START Listed records
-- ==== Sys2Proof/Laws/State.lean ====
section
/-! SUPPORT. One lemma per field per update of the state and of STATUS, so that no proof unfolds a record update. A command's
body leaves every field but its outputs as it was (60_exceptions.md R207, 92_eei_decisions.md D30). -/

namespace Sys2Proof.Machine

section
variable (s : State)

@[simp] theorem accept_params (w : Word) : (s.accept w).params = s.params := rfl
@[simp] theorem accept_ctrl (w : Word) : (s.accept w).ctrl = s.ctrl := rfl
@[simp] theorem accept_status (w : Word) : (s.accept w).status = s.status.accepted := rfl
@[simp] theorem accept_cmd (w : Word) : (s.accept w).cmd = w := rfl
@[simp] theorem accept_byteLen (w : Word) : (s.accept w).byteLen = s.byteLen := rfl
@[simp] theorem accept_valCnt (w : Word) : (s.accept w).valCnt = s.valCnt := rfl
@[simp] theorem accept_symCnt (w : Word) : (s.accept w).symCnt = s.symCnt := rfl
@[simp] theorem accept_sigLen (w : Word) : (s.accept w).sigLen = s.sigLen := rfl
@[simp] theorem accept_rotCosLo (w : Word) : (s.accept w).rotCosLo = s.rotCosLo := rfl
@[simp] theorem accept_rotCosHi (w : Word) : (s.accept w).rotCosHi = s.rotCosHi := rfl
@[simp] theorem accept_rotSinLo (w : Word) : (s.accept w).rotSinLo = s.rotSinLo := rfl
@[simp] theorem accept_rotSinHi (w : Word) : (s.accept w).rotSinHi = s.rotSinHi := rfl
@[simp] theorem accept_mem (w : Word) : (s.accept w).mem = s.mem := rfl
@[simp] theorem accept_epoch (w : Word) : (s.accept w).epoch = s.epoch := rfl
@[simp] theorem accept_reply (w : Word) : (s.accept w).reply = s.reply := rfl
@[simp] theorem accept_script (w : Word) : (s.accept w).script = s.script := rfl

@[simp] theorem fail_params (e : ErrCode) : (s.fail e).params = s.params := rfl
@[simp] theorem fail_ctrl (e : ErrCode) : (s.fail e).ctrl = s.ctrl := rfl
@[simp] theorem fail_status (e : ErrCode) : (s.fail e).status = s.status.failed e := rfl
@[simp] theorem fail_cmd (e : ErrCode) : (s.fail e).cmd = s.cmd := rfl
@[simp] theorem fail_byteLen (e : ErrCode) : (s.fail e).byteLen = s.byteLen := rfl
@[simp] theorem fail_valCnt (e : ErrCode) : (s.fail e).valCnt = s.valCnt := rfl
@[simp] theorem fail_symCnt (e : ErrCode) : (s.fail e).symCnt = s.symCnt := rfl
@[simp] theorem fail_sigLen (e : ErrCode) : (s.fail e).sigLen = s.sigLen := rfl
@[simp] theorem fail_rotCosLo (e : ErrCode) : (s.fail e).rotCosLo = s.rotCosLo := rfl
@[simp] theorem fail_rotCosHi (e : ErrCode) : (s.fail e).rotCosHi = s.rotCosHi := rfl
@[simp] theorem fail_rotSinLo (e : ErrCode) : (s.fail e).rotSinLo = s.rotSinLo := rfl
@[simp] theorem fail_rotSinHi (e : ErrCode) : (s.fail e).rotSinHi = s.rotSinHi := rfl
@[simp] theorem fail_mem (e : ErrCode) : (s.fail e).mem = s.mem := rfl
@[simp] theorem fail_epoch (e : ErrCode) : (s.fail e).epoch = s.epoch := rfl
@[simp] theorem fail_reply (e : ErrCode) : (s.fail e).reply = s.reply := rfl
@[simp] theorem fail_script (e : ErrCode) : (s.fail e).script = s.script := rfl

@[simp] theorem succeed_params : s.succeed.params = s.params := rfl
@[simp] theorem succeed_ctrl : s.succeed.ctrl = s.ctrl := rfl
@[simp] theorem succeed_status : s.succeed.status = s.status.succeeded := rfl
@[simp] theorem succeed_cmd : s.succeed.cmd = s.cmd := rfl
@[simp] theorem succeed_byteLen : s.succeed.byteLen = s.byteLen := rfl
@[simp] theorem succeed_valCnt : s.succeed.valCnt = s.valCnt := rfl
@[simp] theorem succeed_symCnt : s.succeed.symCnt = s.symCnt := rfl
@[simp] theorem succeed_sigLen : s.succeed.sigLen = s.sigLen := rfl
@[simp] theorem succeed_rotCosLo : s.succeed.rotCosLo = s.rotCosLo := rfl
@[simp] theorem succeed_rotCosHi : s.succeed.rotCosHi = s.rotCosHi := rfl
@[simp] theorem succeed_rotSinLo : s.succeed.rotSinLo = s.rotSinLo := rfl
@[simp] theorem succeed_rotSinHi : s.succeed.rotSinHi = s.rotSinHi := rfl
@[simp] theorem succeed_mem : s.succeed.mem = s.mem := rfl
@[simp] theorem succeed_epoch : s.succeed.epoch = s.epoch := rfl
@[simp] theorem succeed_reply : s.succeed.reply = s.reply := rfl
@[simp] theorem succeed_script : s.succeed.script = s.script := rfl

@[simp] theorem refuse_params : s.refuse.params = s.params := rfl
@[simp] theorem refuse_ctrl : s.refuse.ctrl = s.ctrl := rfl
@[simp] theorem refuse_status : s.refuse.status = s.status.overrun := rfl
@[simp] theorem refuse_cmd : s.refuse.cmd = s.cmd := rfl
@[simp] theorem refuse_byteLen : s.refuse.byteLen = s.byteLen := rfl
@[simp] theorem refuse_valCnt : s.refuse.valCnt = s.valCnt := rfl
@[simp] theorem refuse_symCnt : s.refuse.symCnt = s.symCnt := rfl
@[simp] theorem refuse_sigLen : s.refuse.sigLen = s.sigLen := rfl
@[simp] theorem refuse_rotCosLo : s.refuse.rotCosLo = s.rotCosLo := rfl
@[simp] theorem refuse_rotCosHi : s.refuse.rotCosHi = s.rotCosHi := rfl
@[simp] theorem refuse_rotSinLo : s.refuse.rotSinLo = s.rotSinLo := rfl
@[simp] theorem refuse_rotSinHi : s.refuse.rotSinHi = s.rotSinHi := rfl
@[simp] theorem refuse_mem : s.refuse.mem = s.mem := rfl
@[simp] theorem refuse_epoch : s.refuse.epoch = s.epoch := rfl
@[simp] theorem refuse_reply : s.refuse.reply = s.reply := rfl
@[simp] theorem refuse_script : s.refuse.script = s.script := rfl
END Listed records
START Listed records
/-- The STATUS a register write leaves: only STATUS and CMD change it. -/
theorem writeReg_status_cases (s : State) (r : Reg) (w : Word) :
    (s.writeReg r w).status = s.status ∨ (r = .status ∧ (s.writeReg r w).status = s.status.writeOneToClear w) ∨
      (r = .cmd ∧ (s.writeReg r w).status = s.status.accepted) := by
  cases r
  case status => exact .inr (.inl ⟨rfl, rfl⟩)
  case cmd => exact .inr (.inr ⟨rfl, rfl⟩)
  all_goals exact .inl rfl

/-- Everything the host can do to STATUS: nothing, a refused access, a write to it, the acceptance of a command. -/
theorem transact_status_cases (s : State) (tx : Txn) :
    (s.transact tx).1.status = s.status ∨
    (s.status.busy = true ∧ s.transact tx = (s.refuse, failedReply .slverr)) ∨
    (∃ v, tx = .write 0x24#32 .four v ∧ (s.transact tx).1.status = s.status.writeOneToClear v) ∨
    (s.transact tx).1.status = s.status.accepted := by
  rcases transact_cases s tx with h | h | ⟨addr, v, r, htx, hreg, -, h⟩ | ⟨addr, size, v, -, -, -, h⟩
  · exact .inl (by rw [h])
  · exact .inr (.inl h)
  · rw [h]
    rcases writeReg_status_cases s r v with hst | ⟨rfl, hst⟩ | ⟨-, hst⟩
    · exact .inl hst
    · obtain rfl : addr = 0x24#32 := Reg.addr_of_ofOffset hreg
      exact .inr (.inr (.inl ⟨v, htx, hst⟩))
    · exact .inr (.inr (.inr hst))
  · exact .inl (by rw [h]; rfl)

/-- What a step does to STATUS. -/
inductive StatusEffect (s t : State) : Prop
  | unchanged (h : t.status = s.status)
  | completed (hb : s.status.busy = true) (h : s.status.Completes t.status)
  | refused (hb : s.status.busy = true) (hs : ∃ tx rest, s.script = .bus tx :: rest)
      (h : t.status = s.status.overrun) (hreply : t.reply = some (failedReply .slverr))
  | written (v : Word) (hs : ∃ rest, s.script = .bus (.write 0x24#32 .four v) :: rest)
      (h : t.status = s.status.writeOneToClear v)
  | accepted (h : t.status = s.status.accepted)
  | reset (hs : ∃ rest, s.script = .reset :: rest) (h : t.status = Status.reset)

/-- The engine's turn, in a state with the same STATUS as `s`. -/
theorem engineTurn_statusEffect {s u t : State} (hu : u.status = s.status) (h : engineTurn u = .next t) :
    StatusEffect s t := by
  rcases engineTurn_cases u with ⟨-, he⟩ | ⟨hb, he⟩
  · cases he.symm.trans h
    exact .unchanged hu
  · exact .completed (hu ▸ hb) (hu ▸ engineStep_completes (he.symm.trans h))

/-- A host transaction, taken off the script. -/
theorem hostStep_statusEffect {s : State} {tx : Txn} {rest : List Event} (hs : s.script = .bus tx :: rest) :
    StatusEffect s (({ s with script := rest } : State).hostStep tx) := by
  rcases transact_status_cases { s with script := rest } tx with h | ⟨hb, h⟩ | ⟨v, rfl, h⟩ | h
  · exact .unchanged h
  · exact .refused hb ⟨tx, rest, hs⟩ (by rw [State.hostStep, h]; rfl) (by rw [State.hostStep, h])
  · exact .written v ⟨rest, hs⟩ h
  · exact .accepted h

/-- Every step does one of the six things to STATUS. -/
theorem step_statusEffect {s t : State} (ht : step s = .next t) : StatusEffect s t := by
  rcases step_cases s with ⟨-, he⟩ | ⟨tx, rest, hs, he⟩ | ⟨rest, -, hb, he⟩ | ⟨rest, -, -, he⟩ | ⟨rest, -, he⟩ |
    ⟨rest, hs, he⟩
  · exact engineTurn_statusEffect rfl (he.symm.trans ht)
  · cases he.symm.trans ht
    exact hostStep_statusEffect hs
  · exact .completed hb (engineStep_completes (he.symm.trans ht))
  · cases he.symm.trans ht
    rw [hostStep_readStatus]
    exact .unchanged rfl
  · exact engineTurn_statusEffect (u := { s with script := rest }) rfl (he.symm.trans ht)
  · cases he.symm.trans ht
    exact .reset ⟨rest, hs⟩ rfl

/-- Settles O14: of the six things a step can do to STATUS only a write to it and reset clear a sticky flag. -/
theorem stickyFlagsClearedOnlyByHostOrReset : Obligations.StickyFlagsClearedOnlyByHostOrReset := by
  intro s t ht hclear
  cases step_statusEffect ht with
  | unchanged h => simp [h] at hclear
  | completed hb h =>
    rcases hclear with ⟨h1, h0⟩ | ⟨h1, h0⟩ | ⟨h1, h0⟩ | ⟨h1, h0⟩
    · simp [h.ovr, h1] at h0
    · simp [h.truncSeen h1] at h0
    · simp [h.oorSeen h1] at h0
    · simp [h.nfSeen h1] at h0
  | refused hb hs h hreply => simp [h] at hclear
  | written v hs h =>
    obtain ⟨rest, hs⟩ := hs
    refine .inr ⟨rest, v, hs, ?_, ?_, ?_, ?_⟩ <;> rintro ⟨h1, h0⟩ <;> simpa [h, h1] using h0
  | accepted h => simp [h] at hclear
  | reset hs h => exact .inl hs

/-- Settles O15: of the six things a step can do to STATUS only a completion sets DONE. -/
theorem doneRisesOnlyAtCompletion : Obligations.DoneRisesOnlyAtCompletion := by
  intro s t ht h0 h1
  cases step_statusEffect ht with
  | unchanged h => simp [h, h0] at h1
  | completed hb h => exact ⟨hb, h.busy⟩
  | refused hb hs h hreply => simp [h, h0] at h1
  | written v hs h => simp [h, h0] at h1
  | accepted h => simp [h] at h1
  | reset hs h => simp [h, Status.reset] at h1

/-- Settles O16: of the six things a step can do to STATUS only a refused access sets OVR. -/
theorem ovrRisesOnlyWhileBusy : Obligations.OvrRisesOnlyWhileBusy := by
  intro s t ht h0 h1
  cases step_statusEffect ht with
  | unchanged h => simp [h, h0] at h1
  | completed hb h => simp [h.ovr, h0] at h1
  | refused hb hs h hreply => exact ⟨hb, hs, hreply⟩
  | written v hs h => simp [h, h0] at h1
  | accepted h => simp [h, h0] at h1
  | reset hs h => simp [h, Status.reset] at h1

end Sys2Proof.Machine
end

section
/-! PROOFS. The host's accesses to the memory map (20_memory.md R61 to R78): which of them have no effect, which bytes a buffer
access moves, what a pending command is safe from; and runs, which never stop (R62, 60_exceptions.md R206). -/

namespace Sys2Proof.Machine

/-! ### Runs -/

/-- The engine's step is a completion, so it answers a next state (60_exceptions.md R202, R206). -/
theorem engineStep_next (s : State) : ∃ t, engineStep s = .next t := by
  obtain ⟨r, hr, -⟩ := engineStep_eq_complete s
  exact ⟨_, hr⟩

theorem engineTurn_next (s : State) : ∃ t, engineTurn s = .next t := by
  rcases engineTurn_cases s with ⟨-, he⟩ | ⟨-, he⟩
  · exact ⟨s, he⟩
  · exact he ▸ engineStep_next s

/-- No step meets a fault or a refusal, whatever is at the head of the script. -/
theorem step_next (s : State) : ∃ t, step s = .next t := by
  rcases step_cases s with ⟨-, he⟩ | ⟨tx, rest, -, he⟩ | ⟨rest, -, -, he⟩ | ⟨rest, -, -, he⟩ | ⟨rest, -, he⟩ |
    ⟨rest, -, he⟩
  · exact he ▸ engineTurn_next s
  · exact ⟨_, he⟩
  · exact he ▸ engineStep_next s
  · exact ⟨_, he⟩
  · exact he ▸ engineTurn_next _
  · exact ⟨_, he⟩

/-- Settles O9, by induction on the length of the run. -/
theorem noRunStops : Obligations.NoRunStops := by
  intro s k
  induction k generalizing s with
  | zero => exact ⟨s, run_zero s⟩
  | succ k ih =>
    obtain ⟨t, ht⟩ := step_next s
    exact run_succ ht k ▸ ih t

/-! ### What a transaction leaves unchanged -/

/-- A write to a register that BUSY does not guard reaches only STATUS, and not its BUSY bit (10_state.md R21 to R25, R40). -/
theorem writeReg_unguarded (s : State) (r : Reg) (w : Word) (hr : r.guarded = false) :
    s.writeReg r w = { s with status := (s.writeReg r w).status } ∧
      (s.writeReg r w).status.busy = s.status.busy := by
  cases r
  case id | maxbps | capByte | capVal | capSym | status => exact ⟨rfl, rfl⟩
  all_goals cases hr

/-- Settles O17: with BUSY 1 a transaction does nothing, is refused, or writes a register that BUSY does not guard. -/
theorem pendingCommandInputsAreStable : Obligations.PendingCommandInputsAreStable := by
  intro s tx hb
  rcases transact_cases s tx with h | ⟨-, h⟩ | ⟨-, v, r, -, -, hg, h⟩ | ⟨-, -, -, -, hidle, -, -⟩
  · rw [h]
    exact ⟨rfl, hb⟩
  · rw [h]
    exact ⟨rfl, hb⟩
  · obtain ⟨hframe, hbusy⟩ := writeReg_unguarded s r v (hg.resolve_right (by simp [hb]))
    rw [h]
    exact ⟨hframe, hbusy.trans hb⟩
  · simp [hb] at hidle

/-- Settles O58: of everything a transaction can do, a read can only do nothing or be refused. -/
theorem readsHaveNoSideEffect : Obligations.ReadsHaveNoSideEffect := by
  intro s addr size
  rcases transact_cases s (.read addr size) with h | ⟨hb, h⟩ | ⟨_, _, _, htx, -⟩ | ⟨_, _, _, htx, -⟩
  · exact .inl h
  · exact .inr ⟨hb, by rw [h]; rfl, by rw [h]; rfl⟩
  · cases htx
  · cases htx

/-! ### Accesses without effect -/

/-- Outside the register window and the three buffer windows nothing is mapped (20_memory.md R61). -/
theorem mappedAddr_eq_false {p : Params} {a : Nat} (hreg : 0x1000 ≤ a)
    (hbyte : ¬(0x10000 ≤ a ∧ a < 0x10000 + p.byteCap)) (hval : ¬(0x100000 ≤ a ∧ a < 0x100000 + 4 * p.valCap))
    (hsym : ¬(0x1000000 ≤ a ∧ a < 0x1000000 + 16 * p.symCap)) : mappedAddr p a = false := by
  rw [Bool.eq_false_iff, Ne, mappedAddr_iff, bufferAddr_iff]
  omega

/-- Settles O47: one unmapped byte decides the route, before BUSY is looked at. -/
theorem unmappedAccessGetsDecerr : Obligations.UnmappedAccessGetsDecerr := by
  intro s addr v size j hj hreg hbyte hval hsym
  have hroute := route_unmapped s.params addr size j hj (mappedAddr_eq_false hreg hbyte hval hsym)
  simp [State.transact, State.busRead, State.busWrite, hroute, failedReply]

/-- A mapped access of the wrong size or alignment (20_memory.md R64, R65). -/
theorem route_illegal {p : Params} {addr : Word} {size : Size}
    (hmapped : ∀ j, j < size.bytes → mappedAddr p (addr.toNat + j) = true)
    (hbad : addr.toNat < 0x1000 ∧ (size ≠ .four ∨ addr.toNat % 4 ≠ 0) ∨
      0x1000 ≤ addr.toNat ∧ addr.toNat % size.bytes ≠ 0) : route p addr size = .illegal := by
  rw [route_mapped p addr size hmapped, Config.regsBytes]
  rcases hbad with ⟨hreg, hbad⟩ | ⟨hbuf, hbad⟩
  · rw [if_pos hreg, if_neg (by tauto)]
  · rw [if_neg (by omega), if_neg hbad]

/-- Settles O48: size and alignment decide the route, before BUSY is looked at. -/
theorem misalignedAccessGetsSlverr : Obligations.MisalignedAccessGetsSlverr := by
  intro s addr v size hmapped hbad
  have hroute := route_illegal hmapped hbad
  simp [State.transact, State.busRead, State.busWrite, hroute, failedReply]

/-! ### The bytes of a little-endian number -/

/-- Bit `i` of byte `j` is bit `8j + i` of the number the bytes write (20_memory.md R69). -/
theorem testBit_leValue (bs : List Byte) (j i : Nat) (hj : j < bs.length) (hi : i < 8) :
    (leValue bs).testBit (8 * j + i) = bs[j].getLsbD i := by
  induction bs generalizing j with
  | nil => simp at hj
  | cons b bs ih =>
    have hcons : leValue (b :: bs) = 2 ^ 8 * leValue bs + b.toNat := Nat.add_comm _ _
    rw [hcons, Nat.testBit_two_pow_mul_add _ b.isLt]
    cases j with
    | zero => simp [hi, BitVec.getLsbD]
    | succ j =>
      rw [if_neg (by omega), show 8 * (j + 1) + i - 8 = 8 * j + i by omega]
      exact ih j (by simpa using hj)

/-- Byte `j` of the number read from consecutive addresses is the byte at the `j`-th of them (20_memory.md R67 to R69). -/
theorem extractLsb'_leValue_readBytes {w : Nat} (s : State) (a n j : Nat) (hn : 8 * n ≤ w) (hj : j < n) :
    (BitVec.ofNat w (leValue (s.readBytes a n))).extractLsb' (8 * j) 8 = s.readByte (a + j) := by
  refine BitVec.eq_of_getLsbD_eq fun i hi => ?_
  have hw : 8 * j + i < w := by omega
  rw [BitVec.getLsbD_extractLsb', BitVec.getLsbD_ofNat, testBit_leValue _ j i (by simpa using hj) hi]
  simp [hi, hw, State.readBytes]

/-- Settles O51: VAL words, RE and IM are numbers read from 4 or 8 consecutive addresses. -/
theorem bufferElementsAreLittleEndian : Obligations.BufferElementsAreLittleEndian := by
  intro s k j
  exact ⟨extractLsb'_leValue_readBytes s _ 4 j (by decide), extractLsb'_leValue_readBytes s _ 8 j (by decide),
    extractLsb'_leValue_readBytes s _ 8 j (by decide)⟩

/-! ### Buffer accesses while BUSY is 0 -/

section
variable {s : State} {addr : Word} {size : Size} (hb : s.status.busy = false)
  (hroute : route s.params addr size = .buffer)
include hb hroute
END Listed records
START Listed records
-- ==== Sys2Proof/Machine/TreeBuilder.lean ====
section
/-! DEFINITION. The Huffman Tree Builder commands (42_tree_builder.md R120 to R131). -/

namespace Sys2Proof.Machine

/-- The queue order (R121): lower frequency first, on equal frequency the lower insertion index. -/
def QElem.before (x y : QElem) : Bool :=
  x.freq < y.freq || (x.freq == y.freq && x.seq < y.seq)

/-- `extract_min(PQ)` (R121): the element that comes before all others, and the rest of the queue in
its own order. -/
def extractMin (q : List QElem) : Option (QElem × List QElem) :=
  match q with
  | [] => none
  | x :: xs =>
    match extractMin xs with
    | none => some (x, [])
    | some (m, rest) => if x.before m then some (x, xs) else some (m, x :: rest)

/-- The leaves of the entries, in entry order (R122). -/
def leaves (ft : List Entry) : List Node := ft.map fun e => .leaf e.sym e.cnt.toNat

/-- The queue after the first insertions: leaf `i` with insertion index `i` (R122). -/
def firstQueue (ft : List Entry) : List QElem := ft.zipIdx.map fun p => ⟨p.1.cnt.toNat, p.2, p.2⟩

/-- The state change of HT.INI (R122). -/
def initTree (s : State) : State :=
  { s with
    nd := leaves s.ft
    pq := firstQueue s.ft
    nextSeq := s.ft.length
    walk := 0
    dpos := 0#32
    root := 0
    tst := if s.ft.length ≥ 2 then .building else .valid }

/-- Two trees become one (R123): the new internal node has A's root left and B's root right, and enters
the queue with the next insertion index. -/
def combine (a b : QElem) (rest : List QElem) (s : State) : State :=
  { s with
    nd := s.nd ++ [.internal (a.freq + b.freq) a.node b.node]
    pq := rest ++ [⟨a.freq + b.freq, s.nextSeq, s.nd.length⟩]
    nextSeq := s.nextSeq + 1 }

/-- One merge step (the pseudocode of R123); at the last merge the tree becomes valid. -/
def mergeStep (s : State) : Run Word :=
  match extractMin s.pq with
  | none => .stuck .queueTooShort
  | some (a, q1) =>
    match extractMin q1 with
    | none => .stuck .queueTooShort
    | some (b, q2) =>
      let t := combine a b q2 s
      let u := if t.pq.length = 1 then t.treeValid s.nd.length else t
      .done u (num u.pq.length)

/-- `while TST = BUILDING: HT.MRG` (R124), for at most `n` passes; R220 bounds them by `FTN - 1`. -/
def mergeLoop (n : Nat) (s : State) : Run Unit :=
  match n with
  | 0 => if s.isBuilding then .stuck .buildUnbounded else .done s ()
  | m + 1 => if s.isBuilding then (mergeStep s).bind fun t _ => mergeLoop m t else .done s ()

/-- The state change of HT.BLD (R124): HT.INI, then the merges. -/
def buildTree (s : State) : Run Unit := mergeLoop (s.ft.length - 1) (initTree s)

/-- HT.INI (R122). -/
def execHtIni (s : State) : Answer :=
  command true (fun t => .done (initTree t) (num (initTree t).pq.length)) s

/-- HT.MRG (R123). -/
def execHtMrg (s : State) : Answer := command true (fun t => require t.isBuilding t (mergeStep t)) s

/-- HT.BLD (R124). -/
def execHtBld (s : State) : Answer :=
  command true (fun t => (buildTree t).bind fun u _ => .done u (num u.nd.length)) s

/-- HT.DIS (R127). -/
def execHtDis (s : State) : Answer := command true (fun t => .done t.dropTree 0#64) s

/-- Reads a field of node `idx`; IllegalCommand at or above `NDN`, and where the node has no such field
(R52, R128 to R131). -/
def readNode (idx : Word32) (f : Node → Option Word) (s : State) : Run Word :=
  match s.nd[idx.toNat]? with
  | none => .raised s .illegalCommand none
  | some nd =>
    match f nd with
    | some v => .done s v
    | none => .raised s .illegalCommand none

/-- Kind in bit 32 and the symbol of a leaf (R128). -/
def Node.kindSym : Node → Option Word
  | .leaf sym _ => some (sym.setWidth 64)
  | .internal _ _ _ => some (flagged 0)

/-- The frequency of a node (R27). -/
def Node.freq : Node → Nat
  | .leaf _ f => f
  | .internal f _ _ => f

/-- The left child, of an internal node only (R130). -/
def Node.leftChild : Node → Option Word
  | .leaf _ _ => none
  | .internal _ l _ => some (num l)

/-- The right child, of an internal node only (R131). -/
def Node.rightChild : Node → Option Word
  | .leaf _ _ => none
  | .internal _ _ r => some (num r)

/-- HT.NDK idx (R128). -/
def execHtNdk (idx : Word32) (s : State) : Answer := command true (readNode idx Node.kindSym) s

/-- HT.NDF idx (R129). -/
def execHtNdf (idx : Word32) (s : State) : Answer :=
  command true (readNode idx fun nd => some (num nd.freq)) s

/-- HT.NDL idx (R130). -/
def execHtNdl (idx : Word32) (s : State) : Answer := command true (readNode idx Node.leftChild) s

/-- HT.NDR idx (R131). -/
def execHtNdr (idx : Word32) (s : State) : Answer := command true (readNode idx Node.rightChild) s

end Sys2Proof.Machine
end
END Listed records
## About this exercise
Return only the part of the records above that opens with the line containing "(hbad : addr.toNat" and closes with the line containing "omega), if_neg hbad]", ends included.

## Result of this exercise
    (hbad : addr.toNat < 0x1000 ∧ (size ≠ .four ∨ addr.toNat % 4 ≠ 0) ∨
      0x1000 ≤ addr.toNat ∧ addr.toNat % size.bytes ≠ 0) : route p addr size = .illegal := by
  rw [route_mapped p addr size hmapped, Config.regsBytes]
  rcases hbad with ⟨hreg, hbad⟩ | ⟨hbuf, hbad⟩
  · rw [if_pos hreg, if_neg (by tauto)]
  · rw [if_neg (by omega), if_neg hbad]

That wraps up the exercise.